Nice! Looks like the original! Next up is the Spearman's R coefficient matrix, which tells us how the measures relate to one-another. Run the next cell;

spearman_coefficient_table = gb.statistics.spearmans_r(measures_table)
duration frequency num_bets mean_bets_per_day mean_bet_size total_wagered net_loss percent_loss
duration -
frequency -0.63** -
num_bets 0.26** 0.22** -
mean_bets_per_day 0.01 0.13** 0.87** -
mean_bet_size 0.05** 0.09** -0.24** -0.41** -
total_wagered 0.27** 0.27** 0.66** 0.41** 0.52** -
net_loss 0.23** 0.16** 0.49** 0.33** 0.32** 0.7** -
percent_loss -0.07** -0.18** -0.26** -0.14** -0.27** -0.43** 0.2** -

Nice x2! Now that the first two tables from the paper have been reproduced, the measures need splitting into the top 5% and remaining 95% of players by their total amount wagered. The split_labrie_measures method from the gamba.studies module does this, returning the two splits as dataframes.

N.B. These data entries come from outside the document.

/-- The narrowing forms: lanes from a, then from b, in the result view of half width (R304). -/
def vecNarrow (o : VR) (f : Nat → Nat) : M Unit := do
  let e := VR.e o
  let g ← readGuard o.v o.m
  let a ← readV o.v o.a
  let b ← readV o.v o.b
  writeLanes o.v o.d g (e / 2) ((a.lanes e ++ b.lanes e).map f) [a, b] 3

/-- vunpk (R304). -/
def vunpkOp (o : VR) : M Unit := do
  let e := VR.e o
  let n := 2048 / e
  let g ← readGuard o.v o.m
  let a ← readV o.v o.a
  let ls := ((a.lanes (e / 2)).drop (if o.imm.getLsbD 0 then n else 0)).take n
  writeLanes o.v o.d g e (ls.map (fun x => int2lane e (laneVal o.unsig (e / 2) x))) [a] 3

/-- vdot2 (R305). -/
def vdot2Op (o : VR) : M Unit := do
  let g ← readGuard o.v o.m
  let a ← readV o.v o.a
  let b ← readV o.v o.b
  let dot (j : Nat) : Int :=
    let x (r : RegCell) (i : Nat) : Int := lane2int 16 (bits r.val.toNat (16 * i) 16)
    x a (2 * j) * x b (2 * j) + x a (2 * j + 1) * x b (2 * j + 1)
  if o.imm.getLsbD 0 then do
    let c ← readV o.v o.third
    writeLanes o.v o.d g 32 ((c.lanes 32).zipIdx.map (fun p => int2lane 32 (dot p.2 + p.1))) [a, b, c] 4
  else writeLanes o.v o.d g 32 ((List.range 64).map (fun j => int2lane 32 (dot j))) [a, b] 4

/-- vsel: m names the selector (R306). -/
def vselOp (o : VR) : M Unit := do
  let s ← readReg (vMasks o.v) o.m.toNat
  let a ← readV o.v o.a
  let b ← readV o.v o.b
  let e := VR.e o
  let ls := ((a.lanes e).zip (b.lanes e)).zipIdx.map (fun p => if s.val.getLsbD p.2 then p.1.1 else p.1.2)
  writeReg (vFile o.v) o.d.toNat (ofLanes e ls) [a, b, s] 2

/-! Floating-point lanes (R308 to R311) -/

/-- The lane format of T (R308). -/
def VR.fp (o : VR) : Fmt := if o.t = 0 then fp32 else bf16

/-- One rounding of an exact lane result (R308). -/
def fpLane2 (o : VR) (f : FpVal → FpVal → FpVal) : M Unit :=
  let k := VR.fp o
  vec2 o k.w (fun a b => fpRound k o.rm.toNat (f (fpDecode k a) (fpDecode k b))) 4

/-- fabs and fneg: the sign bit is cleared or inverted; a NaN is made canonical (R308). -/
def fpSignOp (o : VR) (f : Nat → Nat → Nat) : M Unit :=
  let k := VR.fp o
  vec1 o k.w (fun a => if fpDecode k a = .nan then k.nan else f (2 ^ (k.w - 1)) a) 2

/-- The width of a conversion format; code 0 stands for INT32 (R309). -/
def cvtWidth (code : Nat) : Nat := fmtBits code

/-- The value of a lane in a conversion format (R309). -/
def cvtValue (code x : Nat) : FpVal := if code = 0 then ofInt (lane2int 32 x) else elemValue code x 127

/-- A value in a conversion format (R203, R309). -/
def cvtCode (code rm : Nat) (v : FpVal) : Nat :=
  if code = 0 then int2lane 32 (fpToInt rm true 32 v) else elemCode code rm v

/-- fcvt (R309): the lanes at and above the count are zero whatever the guard. -/
def fcvtOp (o : VR) : M Unit := do
  let wi := cvtWidth o.fin.toNat
  let wo := cvtWidth o.fout.toNat
  let n := 2048 / max wi wo
  let g ← readGuard o.v o.m
  let a ← readV o.v o.a
  writeLanes o.v o.d g wo (((a.lanes wi).take n).map (fun x => cvtCode o.fout.toNat o.rm.toNat (cvtValue o.fin.toNat x))) [a] 4

/-- The output format of a function or a rounded record: 0 stands for `own` (R310 to R312). -/
def outFormat (code : BitVec 4) (own : Fmt) : Fmt := if code = 0 then own else fmtOf code.toNat

/-- The lanes of an interlocked function, each decided or free; the inactive lanes keep their value (R300, R310). -/
def fpFunc (o : VR) (srcs : List RegCell) (vals : List (Option Nat)) : M Unit := do
  let k := VR.fp o
  let out := outFormat o.fout k
  let g ← readGuard o.v o.m
  let key ← target (vFile o.v) o.d.toNat
  let old ← (match g with | none => pure RegCell.zero | some _ => readV o.v o.d)
  let n := 2048 / max k.w out.w
  let ls ← (vals.take n).zipIdx.mapM (fun p =>
    if g.active p.2 then (match p.1 with | some x => pure x | none => do return (← freeVal out.w).toNat)
    else pure (nth 0 (old.lanes out.w) p.2))
  let cells := srcs ++ (match g with | none => [] | some m => [m, old])
  setCore (fun c => { c with specials := c.specials ++ [{ id := c.order.nextId, cyc := c.cycle, key := key, cell := result (ofLanes out.w ls) cells }],
                             order := { c.order with nextId := c.order.nextId + 1 } })

/-- A function of one source (R310). -/
def fpFunc1 (o : VR) (f : Fmt → Nat → FpVal → Option Nat) : M Unit := do
  let k := VR.fp o
  let a ← readV o.v o.a
  fpFunc o [a] ((a.lanes k.w).map (fun x => f (outFormat o.fout k) o.rm.toNat (fpDecode k x)))

/-- fdiv (R310). -/
def fdivOp (o : VR) : M Unit := do
  let k := VR.fp o
  let a ← readV o.v o.a
  let b ← readV o.v o.b
  fpFunc o [a, b] ((a.lanes k.w).zipWith (fun x y => some (fpDiv (outFormat o.fout k) o.rm.toNat (fpDecode k x) (fpDecode k y)))
    (b.lanes k.w))

/-- fred (R311). -/
def fredOp (o : VR) : M Unit := do
  let g ← readGuard o.v o.m
  let a ← readV o.v o.a
  let r := Exact.ofList xsForm ((activeOf g (a.lanes 32)).map (fpDecode fp32))
  writeLane0 o.v o.d (r.round xsForm (outFormat o.fout fp32) o.rm.toNat) ([a] ++ g.cells) 8
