-- ==== Sys2Proof/Machine/Matrix.lean ====
section
/-!
DEFINITION. The matrix engine and the accumulator store: descriptors, dense and sparse products, tile operations, rotation, drains, engine
status, and operations that lack their class (R116, R117, R140, R209 to R219, R235 to R237, R324 to R341).
-/
namespace Sys2Proof.Machine

/-! Descriptors (R116, R327, R328) -/

/-- A tile descriptor's fields (R116); `core` is a device core number, `mc` its MCID where MC is set (R141); `taint` and `dm` are its register's. -/
structure Desc where
  core : Nat
  fmt : Nat
  kn : Nat
  rows : Nat
  cols : Nat
  stride : Nat
  paddr : Nat
  spare : Bool
  mc : Option Nat
  taint : BitVec 16
  dm : Bool
  deriving DecidableEq, Repr

/-- The fields of a descriptor register in a core's cluster (R116). -/
def descOf (cluster : Nat) (g : Nat) : Desc :=
  { core := 8 * cluster + bits g 120 3, fmt := bits g 116 4, kn := bits g 111 3, rows := bits g 100 11, cols := bits g 89 11,
    stride := bits g 20 20, paddr := bits g 0 20, spare := bits g 114 2 == 0 && bits g 40 49 == 0,
    mc := if bit g 123 then some (bits g 124 4) else none, taint := 0, dm := false }

/-- Bytes of one row (R328). -/
def Desc.rowBytes (d : Desc) : Nat := (d.cols * fmtBits d.fmt + 7) / 8

/-- The address of row `r` (R327). -/
def Desc.row (d : Desc) (r : Nat) : Nat := d.paddr + r * d.stride

/-- What PADDR and STRIDE are multiples of: 8, and in MX formats one block's bytes too (R328). -/
def blockBytes (fmt : Nat) : Nat := match fmt with | 5 | 8 => 16 | 7 => 24 | 6 => 32 | _ => 8

/-- The checks of a descriptor at issue, but for FMT, ROWS, COLS and KN (R328). -/
def Desc.formOk (d : Desc) : Bool :=
  d.spare && decide (d.rowBytes ≤ d.stride) && d.paddr % blockBytes d.fmt == 0 && d.stride % blockBytes d.fmt == 0 &&
  (List.range d.rows).all (fun r => decide (d.row r % Config.bankBytes + d.rowBytes ≤ Config.bankBytes))

/-- The checks of one row at the owning core, by their rank in R416: the address, the bank's rung, its withheld part and its last element, its format
(R328, R144, R147, R149). -/
def State.rowCode (s : State) (d : Desc) (rank r : Nat) : Option Nat :=
  let a := d.row r
  let b := a / Config.bankBytes
  let u := s.usableAt d.core b
  match rank with
  | 0 => if Config.pantryBytes < a + d.rowBytes then some 0x15 else none
  | 1 => if s.rung d.core b = 3 then some 0x16 else none
  | 2 => if elemCount d.fmt u < a % Config.bankBytes * 8 / fmtBits d.fmt + d.cols then some 0x15 else none
  | _ => if s.fmtAt d.core b ≠ d.fmt then some 0x17 else none

/-- A deferred-precise pantry fault of an operand at address `a` of a core, with the taint of the register that names it (R225). -/
def State.operandFault (s : State) (d : Desc) (code owner a : Nat) : FaultInfo :=
  { s.pantryFault (s.core.faultOf code) code owner a 0 with kind := 1, slot := 3, taint := d.taint, dm := d.dm }

/-- The deferred-precise fault of an operand: the first condition of R416 that a row breaks, at its first such row (R328). -/
def State.descFault (s : State) (d : Desc) : Option FaultInfo :=
  (List.range 4).findSome? (fun rank => (List.range d.rows).findSome? (fun r => (s.rowCode d rank r).map (fun code =>
    s.operandFault d code d.core (d.row r))))

/-- The bank, the first element and the bytes of row `r` (R327, R147). -/
def State.rowSpan (s : State) (d : Desc) (r : Nat) : Nat × Nat × ((Nat × Nat) × Option (Nat × Nat)) :=
  let a := d.row r
  let b := a / Config.bankBytes
  let i := a % Config.bankBytes * 8 / fmtBits d.fmt
  (b, i, s.elemSpan d.core b d.fmt i d.cols)

/-- The ranges of pantry bytes of a matrix: each row's elements and scales (R327, R147). -/
def State.descSpans (s : State) (d : Desc) : List (Nat × Nat × Nat) :=
  (List.range d.rows).flatMap (fun r =>
    let p := (s.rowSpan d r).2.2
    (d.core, p.1.1, p.1.1 + p.1.2) :: p.2.toList.map (fun k => (d.core, k.1, k.1 + k.2)))

/-- A matrix read by rows, each element with its scale byte (R327). -/
def State.readMatrix (s : State) (d : Desc) : List (List (Nat × Nat)) × State :=
  (List.range d.rows).foldl (fun acc r =>
    let p := acc.2.rowSpan d r
    let x := acc.2.readElems (some s.core.id) d.core p.1 d.fmt p.2.1 d.cols
    (acc.1 ++ [x.1], x.2)) ([], s)

/-! Multicast (R141) -/

/-- The multicast read that the core in focus joins: of its gang, with the same MCID, CORE and PADDR, at most 64 cycles apart (R141). -/
def State.joinable (s : State) (d : Desc) (mcid : Nat) : Option Multicast :=
  let t := s.core.task
  s.dist.merged.find? (fun m => !t.root && m.launch == t.launch && m.gang == t.gang && m.mcid == mcid && m.core == d.core && m.paddr == d.paddr &&
    decide (s.core.since ≤ m.since + 64) && decide (m.since ≤ s.core.since + 64))

/-- Bytes from `a` on of a read that others share: those at hand, and the rest as the pantry holds them (R141). -/
def State.sharedBytes (s : State) (d : Desc) (got : List (Nat × Byte)) (a n : Nat) : List Byte × State :=
  let r := s.pantryReadFor (some s.core.id) d.core a n
  ((List.range n).map (fun i => match got.find? (fun p => p.1 == a + i) with | some p => p.2 | none => nth 0 r.1 i), r.2)

/-- A matrix of a multicast read: one read gives all its members the same bytes (R141). -/
def State.readShared (s : State) (d : Desc) (mcid : Nat) : List (List (Nat × Nat)) × State :=
  let t := s.core.task
  let first : Multicast := match s.joinable d mcid with
    | some m => m
    | none => { launch := t.launch, gang := t.gang, mcid := mcid, core := d.core, paddr := d.paddr, since := s.core.since, bytes := [] }
  let addrs (a : Nat) (bs : List Byte) : List (Nat × Byte) := bs.zipIdx.map (fun p => (a + p.2, p.1))
  let r := (List.range d.rows).foldl (fun (acc : (List (List (Nat × Nat)) × List (Nat × Byte)) × State) r =>
    let p := acc.2.rowSpan d r
    let x := acc.2.sharedBytes d first.bytes p.2.2.1.1 p.2.2.1.2
    match p.2.2.2 with
    | some k =>
      let q := x.2.sharedBytes d first.bytes k.1 k.2
      ((acc.1.1 ++ [elemsOf d.fmt p.2.1 d.cols x.1 (some q.1)], acc.1.2 ++ addrs p.2.2.1.1 x.1 ++ addrs k.1 q.1), q.2)
    | none => ((acc.1.1 ++ [elemsOf d.fmt p.2.1 d.cols x.1 none], acc.1.2 ++ addrs p.2.2.1.1 x.1), x.2)) (([], first.bytes), s)
  let same (m : Multicast) : Bool := m.launch == t.launch && m.gang == t.gang && m.mcid == mcid && m.core == d.core && m.paddr == d.paddr
  let kept : Multicast := { first with bytes := r.1.2 }
  (r.1.1, if t.root then r.2
    else { r.2 with dist := { r.2.dist with merged := r.2.dist.merged.filter (fun m => !same m) ++ [kept] } })

/-- Element (r, c) of a matrix that was read. -/
def elemAt (m : List (List (Nat × Nat))) (r c : Nat) : Nat × Nat := nth (0, 127) (nth [] m r) c

/-- The bytes that an operand moves over the cluster network (R122). -/
def Desc.remoteBytes (d : Desc) (self : Nat) : Nat :=
  if d.core = self then 0 else d.rows * (d.rowBytes + (if isMx d.fmt then d.cols / 32 else 0))

/-! Tiles (R117, R325) -/

/-- Word (i, j) of a tile. -/
def tileWord (t : BitVec 32768) (i j : Nat) : Nat := (t.toNat / 2 ^ (32 * (32 * i + j))) % 2 ^ 32
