-- ==== Sys2Proof/Machine/Granary.lean ====
section
/-!
DEFINITION. The Granary worklist (R92 to R112, R288): sessions, the floor and the window, push, pop, done, and termination.
-/
namespace Sys2Proof.Machine

/-! Records and sessions -/

/-- HEAD of a record (R92). -/
def Rec.head (r : Rec) : Word :=
  BitVec.ofNat 64 (r.entry + r.res.toNat * 2 ^ 48 + r.lock.toNat * 2 ^ 49 + r.user * 2 ^ 50 + r.bin * 2 ^ 54)

/-- A record from its four words (R92). -/
def recOf (w0 w1 w2 w3 : Word) (slice : Nat) : Rec :=
  { bin := bits w0.toNat 54 10, res := bit w0.toNat 48, lock := bit w0.toNat 49, user := bits w0.toNat 50 4, entry := bits w0.toNat 0 48,
    arg0 := w1, arg1 := w2, arg2 := w3, slice := slice, spilled := false }

/-- The session with a key. -/
def State.sessionAt (s : State) (uid : Nat) : Option Session := s.sessions.find? (fun x => x.uid == uid)

/-- Changes a session. -/
def State.modSession (s : State) (uid : Nat) (f : Session → Session) : State :=
  { s with sessions := s.sessions.map (fun x => if x.uid = uid then f x else x) }

/-- The lowest bin among records held and popped records not done; none where there is no such bin (R97, R107). -/
def Session.lowest (x : Session) : Option Nat :=
  (x.recs.map (fun r => r.bin) ++ x.popped.map (fun p => p.rec_.bin)).foldl
    (fun a b => match a with | none => some b | some c => some (min c b)) none

/-- The floor after a change: exact for a session of one device, which keeps its last value when empty (R97). -/
def Session.settle (x : Session) : Session :=
  if x.group ≠ 0 then x
  else
    let f := match x.lowest with | some b => max x.floor b | none => x.floor
    { x with floor := f, fc := f, fu := f }

/-- The base die of a core's slice (R10). -/
def sliceDie (coreN : Nat) : Nat := coreN / 64

/-- Records a slice holds on chip, over all open sessions; a popped record keeps its place there until it is done (R104, log 99). -/
def State.onChip (s : State) (slice : Nat) : Nat :=
  s.sessions.foldl (fun n x => n + (x.recs.filter (fun r => r.slice == slice && !r.spilled)).length +
    (x.popped.filter (fun p => p.rec_.slice == slice)).length) 0

/-- Spilled chunks of a session: 128 records of one bin of one slice each (R104). A bin with fewer is spilled whole, and the chunks of a slice's bin that
are partly filled count as one run of records, which R104 leaves open (log 119). -/
def Session.chunks (x : Session) : Nat :=
  (List.range 4).foldl (fun n sl => (List.range 1024).foldl (fun n b =>
    n + ((x.recs.filter (fun r => r.spilled && r.slice == sl && r.bin == b)).length + 127) / 128) n) 0

/-- Spills up to `n` records of a bin of a slice. -/
def spillRecs (n slice bin : Nat) (rs : List Rec) : List Rec :=
  match rs with
  | [] => []
  | r :: t =>
    if n ≠ 0 ∧ r.slice = slice ∧ r.bin = bin ∧ r.spilled = false then { r with spilled := true } :: spillRecs (n - 1) slice bin t
    else r :: spillRecs n slice bin t

/-- The highest bin above the window with records on chip in a slice (R104). -/
def Session.spillBin (x : Session) (slice : Nat) : Option Nat :=
  (x.recs.filter (fun r => r.slice == slice && !r.spilled && decide (x.fu + x.delta < r.bin))).foldl
    (fun a r => match a with | none => some r.bin | some b => some (max b r.bin)) none

/-- Finds a place for a record that goes to slice `own`: the session with room made, and the slice; none when there is no room (R104).
Of the sessions that share a full slice it is the pushing one whose bins are spilled (log 119). -/
def State.makeRoom (s : State) (uid own : Nat) : Option (State × Nat) :=
  if s.onChip own < Config.sliceRecords then some (s, own)
  else
    match s.sessionAt uid with
    | none => none
    | some x =>
      match x.spillBin own with
      | some b =>
        if x.chunks * 4096 + 4096 ≤ x.spillB then
          some (s.modSession uid (fun x => { x with recs := spillRecs 128 own b x.recs }), own)
        else none
      | none => ((List.range 4).find? (fun d => decide (s.onChip d < Config.sliceRecords))).map (fun d => (s, d))

/-- The session that a task is attached to. -/
def attached : M (Option Session) := do
  let s ← get
  return (match s.core.session with | none => none | some u => s.sessionAt u)

/-! Termination (R110, R111) -/

/-- Tells the other members of a multi-device session (R106): one packet to each device of the group. -/
def State.tellMembers (s : State) (x : Session) (op : Nat) (payload : List Byte) (selfToo : Bool) : State :=
  match s.fabric.groups.find? (fun g => g.num == x.group && g.fn == x.fn) with
  | none => s
  | some g =>
    g.members.foldl (fun s m =>
      if s.fabric.devnum = some m ∧ selfToo = false then s
      else
        let p := { s.newPacket op with
          lane := 7, cls := 2, ord := 1, aux := BitVec.ofNat 16 x.num, group := BitVec.ofNat 16 x.group, dst := BitVec.ofNat 12 m,
          payload := payload }
        s.sendMessage p x.uid) s

/-- A session ends: its graph counter falls and the root task gets event bit 1 (R110). -/
def State.endSession (s : State) (uid st : Nat) : State :=
  match s.sessionAt uid with
  | none => s
  | some x =>
    let s := s.modSession uid (fun x => { x with st := st })
    let s := match s.jobAt x.fn with | some j => s.postTask j.rootTask 1 x.num | none => s
    s.dropGraph x.fn x.gctr

/-- A session of one device that is armed and holds no record is quiescent and terminates (R96, R110). -/
def State.checkSession (s : State) (uid : Nat) : State :=
  match s.sessionAt uid with
  | none => s
  | some x =>
    if x.st = 0 ∧ x.group = 0 ∧ x.opener = none ∧ x.recs = [] ∧ x.popped = [] then s.endSession uid 1 else s

/-- A cancelled session: its records are discarded, its holders keep a mark, and steps 1 to 3 of R110 follow (R111, R112). -/
def State.cancelSession (s : State) (uid : Nat) (dead tell : Bool) : State :=
  match s.sessionAt uid with
  | none => s
  | some x =>
    if x.st ≠ 0 then s
    else
      let holders := x.popped.map (fun p => p.task)
      let mark (c : Core) : Core := if holders.contains c.task.num then { c with discarded := true } else c
      let s := s.cores.foldl (fun s c => if c.run ≠ .idle then s.modCore c.id mark else s) s
      let s := { s with dist := { s.dist with suspended := s.dist.suspended.map (fun (y : Suspended) => { y with core := mark y.core }) } }
      let s := s.modSession uid (fun x => { x with recs := [], popped := [], dead := x.dead || dead })
      let s := if tell && x.group != 0 then s.tellMembers x 0x2D [] false else s
      s.endSession uid 2

/-- The record a task holds in a session. -/
def Session.heldBy (x : Session) (task : Nat) : Option Popped := x.popped.find? (fun p => p.task == task)

/-- A held record goes back to its bin and its place, resumed, and locked if whold was in force (R103, R104). -/
def State.returnRecord (s : State) (uid task : Nat) : State :=
  match s.sessionAt uid with
  | none => s
  | some x =>
    match x.heldBy task with
    | none => s
    | some p =>
      s.modSession uid (fun x => { x with popped := x.popped.filter (fun q => q.task != task),
                                          recs := x.recs ++ [{ p.rec_ with res := true, lock := p.lock }] }.settle)

/-- A task is detached from its session `sess`, where it has one: its record returns, and an opener's leaving arms the session (R95, R96, R103). -/
def State.detachTask (s : State) (sess : Option Nat) (task : Nat) : State :=
  match sess with
  | none => s
  | some u =>
    ((s.returnRecord u task).modSession u (fun x => if x.opener = some task then { x with opener := none } else x)).checkSession u

/-- The task of a core is detached (R95). -/
def State.detach (s : State) (coreN : Nat) : State :=
  let c := s.coreAt coreN
  (s.modCore coreN (fun c => { c with session := none, discarded := false })).detachTask c.session c.task.num

/-! Balance (R109) -/

/-- The records of a session that a pop may take (R99). -/
def Session.eligible (x : Session) : List Rec := x.recs.filter (fun r => r.lock || decide (r.bin ≤ x.fu + x.delta))

/-- A member short of eligible records asks the next peer in rank for some (R109); before it has asked any it starts after rank 0, which R109 leaves
open (log 81). -/
def State.balance (s : State) (uid : Nat) : State :=
  match s.sessionAt uid with
  | none => s
  | some x =>
    if x.group = 0 ∨ x.st ≠ 0 ∨ x.asked ∨ x.lowm ≤ x.eligible.length then s
    else
      match s.fabric.groups.find? (fun g => g.num == x.group && g.fn == x.fn) with
      | none => s
      | some g =>
        let n := g.members.length
        let order := (List.range n).map (fun i => (x.lastPeer + 1 + i) % n)
        let msg (m : Nat) : Packet :=
          { s.newPacket 0x29 with
            lane := 7, cls := 2, ord := 1, aux := BitVec.ofNat 16 x.num, group := BitVec.ofNat 16 x.group, dst := BitVec.ofNat 12 m }
        let ok (k : Nat) : Bool :=
          let m := nth 0 g.members k
          s.fabric.devnum != some m && !s.fabric.closed.contains (connOf (msg m))
        match order.find? ok with
        | none => s
        | some k =>
          (s.sendMessage (msg (nth 0 g.members k)) uid).modSession uid (fun x => { x with asked := true, lastPeer := k })

/-! Instructions (R288) -/

/-- Reads the four registers of a record quad. -/
def readQuad (r : BitVec 6) : M (RegCell × RegCell × RegCell × RegCell) := do
  let a ← readS r
  let b ← readS (r + 1)
  let c ← readS (r + 2)
  let d ← readS (r + 3)
  return (a, b, c, d)

/-- Holds a push while a returning qcel is on its way whose tag its operands or the path taint name (R173, R176, R180). -/
def awaitNamed (cells : List RegCell) : M Unit := do
  let c ← core
  if (c.named (taintOf cells ||| c.order.ptaint)).isEmpty then pure () else stall

/-- wpush and wpush.f (R98, R104). -/
def pushOp (o : S2P) (f : Bool) : M Unit := do
  let (a, b, c, d) ← readQuad o.r
  let _ ← target .s o.a.toNat
  checkReg a (!bit a.word.toNat 48 && !bit a.word.toNat 49)
  let cells := [a, b, c, d]
  let answer (v : Nat) : M Unit := landReg .s o.a.toNat v cells
  match (← attached) with
  | none => answer 3
  | some x =>
    if x.st ≠ 0 then answer 3
    else
      releaseAll
      awaitNamed cells
      let s ← get
      match s.makeRoom x.uid (sliceDie s.core.id) with
      | none => if f then answer 2 else stall
      | some (s, slice) =>
        let r := recOf a.word b.word c.word d.word slice
        let clamped := decide (r.bin < x.fc)
        set (s.modSession x.uid (fun x => Session.settle { x with recs := x.recs ++ [({ r with bin := max r.bin x.fc } : Rec)], p := x.p + 1 }))
        answer (if clamped then 1 else 0)

/-- The records of one rank that come first of those that `pool` picks (R99): locked ones, whatever their slice or bin, otherwise those of the lowest
bin within the window, and of these the resumed ones if there are any. -/
def Session.firstRank (x : Session) (pool : Rec → Bool) : List Rec :=
  match x.recs.filter (fun r => r.lock) with
  | r :: rs => r :: rs
  | [] =>
    let near := x.recs.filter (fun r => decide (r.bin ≤ x.fu + x.delta) && pool r)
    let low := near.foldl (fun a r => min a r.bin) 1024
    let bin := near.filter (fun r => r.bin == low)
    match bin.filter (fun r => r.res) with | [] => bin | rs => rs

/-- The records of one rank that a pop on a slice may return next (R99): those of the own slice before those of the others. -/
def Session.candidates (x : Session) (slice : Nat) : List Rec :=
  match x.firstRank (fun r => r.slice == slice) with | [] => x.firstRank (fun _ => true) | rs => rs

/-- A record among those that a pop may return is spilled, or shares its slice and its bin, within the window, with one that is (R105). -/
def Session.awaitsRefill (x : Session) (cands : List Rec) : Bool :=
  cands.any (fun r => r.spilled ||
    (decide (r.bin ≤ x.fu + x.delta) && x.recs.any (fun q => q.spilled && q.bin == r.bin && q.slice == r.slice)))

/-- Writes a pop's code and predicate pair (R99). -/
def popResult (o : S2) (code : Nat) : M Unit := do
  landReg .s o.a.toNat code []
  landReg .k o.k.toNat (code == 0).toNat []
  landReg .k (o.k + 1).toNat (code == 2).toNat []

labelled_measures = gb.labelling.top_split(measures_table, 'total_wagered', loud=True)
top count: 212
other count: 4010

With the two cohorts seperated, the last part of the paper uses the same descriptive table to present their differences. To reproduce that using gamba, we simply call the same method as the first table on each of the cohorts;

labelled_groups = gb.labelling.get_labelled_groups(labelled_measures, 'top_total_wagered')
top5_table = gb.statistics.descriptive_table(labelled_groups[1])
other95_table = gb.statistics.descriptive_table(labelled_groups[0])
display(top5_table, other95_table)
mean std median
duration 476.023585 232.523748 529.000000
frequency 24.299398 16.768756 20.148853
num_bets 24558.452830 36778.787680 10464.500000
mean_bets_per_day 284.988926 343.720575 188.175380
mean_bet_size 213.216382 682.412984 24.965530
total_wagered 345579.044151 354890.079012 233915.905000
net_loss 8746.290143 11212.842660 6698.250000
percent_loss 2.574661 2.593843 2.521351
top_total_wagered 1.000000 0.000000 1.000000
mean std median
duration 289.858853 233.213355 246.000000
frequency 15.904928 21.136601 6.861726
num_bets 2402.528678 7819.175770 485.500000
mean_bets_per_day 107.013836 176.064687 45.897791
mean_bet_size 25.326057 96.945569 3.826164
total_wagered 10338.071814 19359.770871 2284.452150
net_loss 421.706398 938.710858 107.000000
percent_loss 7.998612 11.804173 5.849977
top_total_wagered 0.000000 0.000000 0.000000

That's it! In around 10 lines of code the gamba framework can fully replicate the findings of LaBrie et al's 2008 paper. The most interesting question now is how to expand this analysis to uncover more details from the data, or to calculate new behavioural measures and see if they are useful in any way.